Two More Churches Burn in East Texas

Blazes are ninth, 10th in string of suspicious church fires since Jan. 1

Separate fires raged at two more churches in East Texas on Monday night.

If confirmed to be arson, they would be the ninth and 10th churches set on fire in Texas since New Year's Day.

The reward for information leading to the identity of the arsonist responsible for a rash of East Texas church fires has been increased to $25,000 according The Texas Department of Public Safety.

"They are active fires," said a dispatcher with the Smith County sheriff's office in Tyler shortly after 11 p.m. "We have multiple departments working them."

The blazes broke out at about the same time.

The first occurred about 15 miles northwest of Tyler at the Dover Baptist Church on Farm to Market Road 1995 near state Highway 110.

The second fire was reported about three miles away at the Clear Springs Baptist church located at 14214 County Road 426.

"I can't comprehend how anyone would do the Lord's house this way," Dover Pastor Carl Samples said.

A team of investigators from the federal Bureau of Alcohol, Tobacco, Firearms and Explosives was already in the area looking into the string of earlier church arsons and rushed to the scene of the latest blazes, said ATF agent Tom Crowley.

Clay Alexander, the head of the ATF office in Tyler, said Tuesday that one person or a group of people is at work in east Texas.

Alexander says officials aren't releasing details of how the churches were entered or what kind of accellerant was used.

Clear Spring Pastor Brandon Owens vowed that Sunday services would continue.

"We've just got to do what the Lord instilled us to the do," Owens said Monday night as he surveyed the damage at his church.

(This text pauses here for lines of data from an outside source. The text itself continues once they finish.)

/-- The read of an LD is performed (R321): its bytes become the value of the register write that waits for it. A place that is gone
gives the bytes that the LD saw when it issued. -/
def performLoad (s : State) (f seq : Nat) : State :=
  match mapGet (s.fibre f).loads seq with
  | none => s
  | some l =>
    let ws : Option (List Word) := (s.issuedPlace f l.loc).map (fun p =>
      natWords (if l.n ≤ 4 then 1 else l.n / 4) (extendBytes l.sx (s.placeRead l.n p)))
    s.modFibre f (fun x =>
      { x with loads := mapDel x.loads seq,
               pend := x.pend.map (fun w =>
                 if w.load = some seq then { w with load := none, val := (ws.map (fun v => v.getD w.serial w.val)).getD w.val } else w) })

end State

/-- The requests that stand before a request in the coherence order of its block: of its own fibre, or of a lower lane of the same batch
(R271, R331); a `.unp` update is ordered only within its batch (R349, R351). -/
def State.reqsBefore (s : State) (id : Nat) (r : HomeReq) : List Nat :=
  (s.reqs.filter (fun e => decide (e.1 < id) && locBlock e.2.loc == locBlock r.loc &&
    ((e.2.fib == r.fib && !e.2.unp && !r.unp) || (e.2.issued == r.issued && fibPack e.2.fib == fibPack r.fib)))).map (·.1)

namespace State

/-- A write into the L1, where its line finds room; with none it goes on to home (log 58). -/
def coreWrite (s : State) (r : HomeReq) (va : Nat) (x : Xl) (bs : List Byte) : Option State :=
  if s.l1Held r.core x.pa x.key bs.length true then none
  else
    match s.allocate r.core (sectorKey x.pa x.key) r.hint with
    | some s => some (s.l1Write r.fib r.life r.core r.ctx va (marg r.hnd va) x bs)
    | none => if s.homeHeld r.core x.pa x.key true then none else some (s.cvWrite r.core x bs)

/-- A request whose translation stands is performed; none while it must wait for a frozen frame (R265). -/
def perform (s : State) (r : HomeReq) (va : Nat) (x : Xl) : Option State :=
  match r.op with
  | .write bs => if r.through then if s.homeHeld r.core x.pa x.key true then none else some (s.cvWrite r.core x bs) else s.coreWrite r va x bs
  | .red fn n v =>
    if s.homeHeld r.core x.pa x.key true then none
    else some (s.homeAtom r.core x n (fun old => some (atomNew fn n old v))).2

/-- A request is over. -/
def dropReq (s : State) (id : Nat) : State := { s with reqs := mapDel s.reqs id }

/-- An `.sc` write has been performed: its fibre's later accesses see what precedes it in the order of the .sc operations (R328). -/
def afterSc (s : State) (r : HomeReq) : State :=
  match r.sc with
  | none => s
  | some sc => s.acquireCore r.core sc (some r.fib)

/-- A request is performed, or home refuses it and it is translated again, and refused for good it is a store fault (R263); while it
must wait, it stays. -/
def performReq (s : State) (id : Nat) : State :=
  match mapGet s.reqs id with
  | none => s
  | some r =>
    match r.loc with
    | .glob va =>
      match s.resolve (.core r.core) r.ctx va (match r.op with | .write _ => .write | .red .. => .atomic)
          { pa := r.pa, key := r.key, gen := r.gen } with
      | (.error .held, s) => s
      | (.error _, s) => (s.dropReq id).storeFault r.fib r.life r.ctx (marg r.hnd va)
      | (.ok x, s) =>
        match s.perform r va x with
        | none => s
        | some s => (s.dropReq id).afterSc r
    | loc =>
      match r.op, s.issuedPlace r.fib loc with
      | .write bs, some p => (s.placeWrite bs p).dropReq id
      | _, _ => s.dropReq id

/-- Whether a flight is still to be performed. -/
def stillFlying (s : State) (f : Nat) (x : Flying) : Bool :=
  match x.what with
  | .entry q i => ((mapGetD (s.fibre f).queues q [])[i]?.map (fun e => e.at_ == .flight)).getD false
  | .load => mapHas (s.fibre f).loads x.seq
  | .req id => mapHas s.reqs id

/-- The flights of fibre f that pass a test are performed in program order; behind one that must wait, those of its block wait
(R331, R332). `req` performs a request. -/
def performOwn (s : State) (f : Nat) (req : State → Nat → State) : List Flying → List (Nat × Nat) → State
  | [], _ => s
  | x :: xs, stuck =>
    if stuck.contains x.block then State.performOwn s f req xs stuck
    else
      let s := match x.what with
        | .entry q i => s.arriveEntry f q i
        | .load => s.performLoad f x.seq
        | .req id => req s id
      State.performOwn s f req xs (if s.stillFlying f x then x.block :: stuck else stuck)

/-- Whether nothing that must stand before a request is left. -/
def reqFree (s : State) (id : Nat) (r : HomeReq) : Bool :=
  (s.reqsBefore id r).isEmpty && (r.unp || (s.flying r.fib).all (fun x => x.block != locBlock r.loc || decide (r.seq ≤ x.seq)))

/-- A request is performed after all that must stand before it: the accesses of its fibre to its block, and those of the lower lanes
of its batch (R271, R331). -/
def settleReq (s : State) : Nat → Nat → State
  | 0, _ => s
  | n + 1, id =>
    match mapGet s.reqs id with
    | none => s
    | some r =>
      let s := ((s.reqsBefore id r).filterMap (fun k => (mapGet s.reqs k).map (fun q => (k, q)))).foldl
        (fun s e => if e.2.fib = r.fib then s else State.settleReq s n e.1) s
      let s := if r.unp then s
        else s.performOwn r.fib (fun s k => State.settleReq s n k)
          ((s.flying r.fib).filter (fun x => x.block == locBlock r.loc && decide (x.seq < r.seq))) []
      if s.reqFree id r then s.performReq id else s

/-- The bound of the dependences among requests: each is on one with a lower number. -/
def settleId (s : State) (id : Nat) : State := s.settleReq (s.reqs.length + 1) id

/-- The accesses of fibre f not yet performed that pass a test are performed (R325, R331). -/
def arriveBefore (s : State) (f : Nat) (p : Flying → Bool) : State := s.performOwn f settleId ((s.flying f).filter p) []

/-- Before a fibre's access to a location, its earlier ones of that block are performed (R331, R332). -/
def arriveAt (s : State) (f : Nat) (loc : Loc) : State := s.arriveBefore f (fun x => x.block == locBlock loc)

/-- Whether an access of a fibre to a location still waits for an earlier one of its block. -/
def behind (s : State) (f : Nat) (loc : Loc) : Bool := (s.flying f).any (fun x => x.block == locBlock loc)

/-- The requests of a list are performed, each after all that must stand before it. -/
def performReqs (s : State) (ids : List Nat) : State := ids.foldl State.settleId s

/-- The requests of a fibre that its releases cover: not its `.unp` updates (R325). -/
def reqsOf (s : State) (f : Nat) : List Nat := (s.reqs.filter (fun e => e.2.fib == f && !e.2.unp)).map (·.1)

/-- A write of a fibre that its core has not yet performed. -/
def sendReq (s : State) (r : HomeReq) : State :=
  (({ s with reqs := mapSet s.reqs s.mod.nextReq r }).modMod (fun m => { m with nextReq := m.nextReq + 1 })).modFibre r.fib
    (fun x => { x with qseq := x.qseq + 1 })

/-- Whether a write of fibre f is held on its core: behind an access of its own to that block which is not yet performed, or behind a
held write of a lower lane of its batch (R271, R331, R404). -/
def mustHold (s : State) (f : Nat) (loc : Loc) : Bool :=
  s.behind f loc || s.reqs.any (fun e => e.2.issued == s.tick && fibPack e.2.fib == fibPack f && locBlock e.2.loc == locBlock loc)

/-! ### Reads and writes of a fibre -/

/-- load of R84 at a checked location, performed now: after the fibre's earlier accesses of its block, and not while one waits. -/
def readLoc (s : State) (f : Nat) (a : Acc) (n : Nat) (how : How) : Except Stop (List Byte) × State :=
  let s := s.arriveAt f a.loc
  if s.behind f a.loc then (.error .held, s) else s.readNow f a n how

/-- A store through a code entry makes an empty region writable, and the entry mirrors the record (R92, R135). -/
def noteCodeStore (s : State) (c : Nat) (code : Option Nat) : State :=
  match code with
  | none => s
  | some h =>
    match mapGet (s.ctx c).regions h with
    | some r =>
      if r.state = .empty then
        s.modCtx c (fun x => { x with
          regions := mapSet x.regions h { r with state := .writable },
          table := mapMod x.table h (fun raw => putBytes raw 18 [raw.getD 18 0 ||| 1]) })
      else s
    | none => s

/-- The request of a fibre's write at a location. -/
def writeReq (s : State) (f : Nat) (a : Acc) (how : How) (loc : Loc) (x : Xl) (op : HomeOp) : HomeReq :=
  { fib := f, life := (s.fibre f).life, team := fibTeam f, core := s.coreOf f, ctx := s.ctxOf f, cxgen := (s.ctx (s.ctxOf f)).cxgen, loc := loc, pa := x.pa,
    key := x.key, gen := x.gen, hnd := a.hnd, op := op, through := how.home, unp := false,
    sc := if how.ord = .sc then some how.sc else none, hint := how.hint, seq := s.nextSeq f, issued := s.tick,
    replay := false }

/-- A store of bytes that are already translated: into the L1, or on its way (R321, R324). What lies in one 64-byte block is performed
whole, so no fetch sees it mixed, as R145 would allow. (DESIGN CHOICE, log 89.) -/
def storePieces (s : State) (f : Nat) (a : Acc) (how : How) : List (Nat × Xl) → List Byte → State
  | [], _ => s
  | (va, x) :: rest, bs =>
    let b := bs.take (64 - va % 64)
    let r := s.writeReq f a how (.glob va) x (.write b)
    let s :=
      if how.home || s.mustHold f (.glob va) then s.sendReq r
      else
        match s.coreWrite r va x b with
        | some s => s
        | none => s.sendReq r
    State.storePieces s f a how rest (bs.drop (64 - va % 64))

/-- store of R84 at a checked location: the translation fails precisely (R273). -/
def writeLoc (s : State) (f : Nat) (a : Acc) (how : How) (bs : List Byte) : Except Stop Unit × State :=
  match a.loc with
  | .glob va =>
    match s.translateRange (.core (s.coreOf f)) (s.ctxOf f) a.hnd .write (bs.length / 64 + 2) va bs.length [] with
    | (.error e, s) => (.error e, s)
    | (.ok xs, s) => (.ok (), (s.storePieces f a how xs bs).noteCodeStore (s.ctxOf f) a.code)
  | loc =>
    match s.place f loc with
    | none => (.error (.err { eff := Eff.memScratch, arg := sarg a.hnd 3 }), s)
    | some p =>
      if s.mustHold f loc then (.ok (), s.sendReq (s.writeReq f a { how with cv := false, ord := .plain } loc default (.write bs)))
      else (.ok (), s.placeWrite bs p)

end State

/-! ### Release and acquire (R325, R326) -/

namespace State

/-- Write back every Dirty sector of a core (R253), for the release of a fibre where `l` names one (R325). -/
def writeBackFor (s : State) (c : Nat) (l : Option Nat) : State :=
  ((s.core c).l1.map (·.1)).foldl (fun s k => s.writeBackBy c k true l) s

/-- The same, where no fibre's release does it. -/
def writeBackAll (s : State) (c : Nat) : State := s.writeBackFor c none

/-- acquire(L, s) of R326. -/
def acquire (s : State) (f : Nat) (sc : Scope) : State := s.acquireCore (s.coreOf f) sc (some f)

/-- Whether a network command of the fibre is outstanding (R325, step 3). -/
def netBusy (s : State) (f : Nat) : Bool :=
  s.cmds.any (fun e => e.2.fib == f && (match e.2.kind with
    | .xput .. | .xget .. | .xred .. => true
    | _ => false))

/-- Whether some sector of the core holds bytes that cannot go home yet: its frame is frozen (R265). -/
def dirtyLeft (s : State) (c : Nat) : Bool := (s.core c).l1.any (fun e => s.unsent c e.1)

end State

/-- How a release ends (R325): performed, waiting for something, or a store fault that its fibre raises. -/
inductive Released where
  | done
  | wait
  | fault (arg : Nat)
  deriving DecidableEq, Repr, Inhabited

namespace State

/-- Steps 1 and 2 of a release (R325): every earlier read and write of the fibre is performed, and at quad scope or wider every
Dirty sector of its core goes home; a write refused for good is a store fault of the fibre. -/
def releaseActs (s : State) (f : Nat) (sc : Scope) : State :=
  let s := s.arriveBefore f (fun _ => true)
  if beyondCore sc then s.writeBackFor (s.coreOf f) (some f) else s

/-- Whether a release still waits: for a frozen frame (R265), or at pod and sys for a network command (step 3 of R325). -/
def releaseWaits (s : State) (f : Nat) (sc : Scope) : Bool :=
  !(s.flying f).isEmpty || (beyondCore sc && s.dirtyLeft (s.coreOf f)) || ((sc == .pod || sc == .sys) && s.netBusy f)

/-- release(L, s) of R325. -/
def release (s : State) (f : Nat) (sc : Scope) : Released × State :=
  let s := s.releaseActs f sc
  match (s.fibre f).sfaults with
  | a :: rest => (.fault a, s.modFibre f (fun x => { x with sfaults := rest }))
  | [] => if s.releaseWaits f sc then (.wait, s) else (.done, s)

end State

end Sys2Proof.Machine
end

McCoy-Wasson, who was first on the scene at Clear Spring Missionary Baptist Church, described fire coming out of its roof. The back door of the church was found broken, she said.

Dover Baptist recently took precautions because of so many church fires, trustee Albert Valadez said. The staff barred the church doors and installed "dummy" inoperable video cameras above the main doors, the Tyler Morning Telegram reported Tuesday.

The fires came hours after the ATF confirmed that the eighth east Texas church fire, at the Russell Memorial United Methodist Church in Wills Point last Thursday, was arson.

Crowley said it was too early to determine if Monday night's fires were arson, but the two fires in such close proximity made them suspicious.

The sheriff's office said it was investigating a church burglary at about the same time at the Clearview Church of Christ, not far from the two fires. It was not immediately clear if the burglary was related to the other incidents.

"We would just like to find out why this is going on and please stop it," Smith County Fire Marshal Jim Seaton said.

The ATF reports the two fires Monday are being added to their official tally of three church fires in Athens, two in Tyler, one in Wills Point and one in Lindale. The ATF reports that they have, at times, counted a church fire in the Central Texas town of Temple among the church fires they are investigating bringin the total to 10.

Anyone with information on the identity of the person(s) committing these arsons is urged to call the ATF's hotline: 888-ATF-FIRE.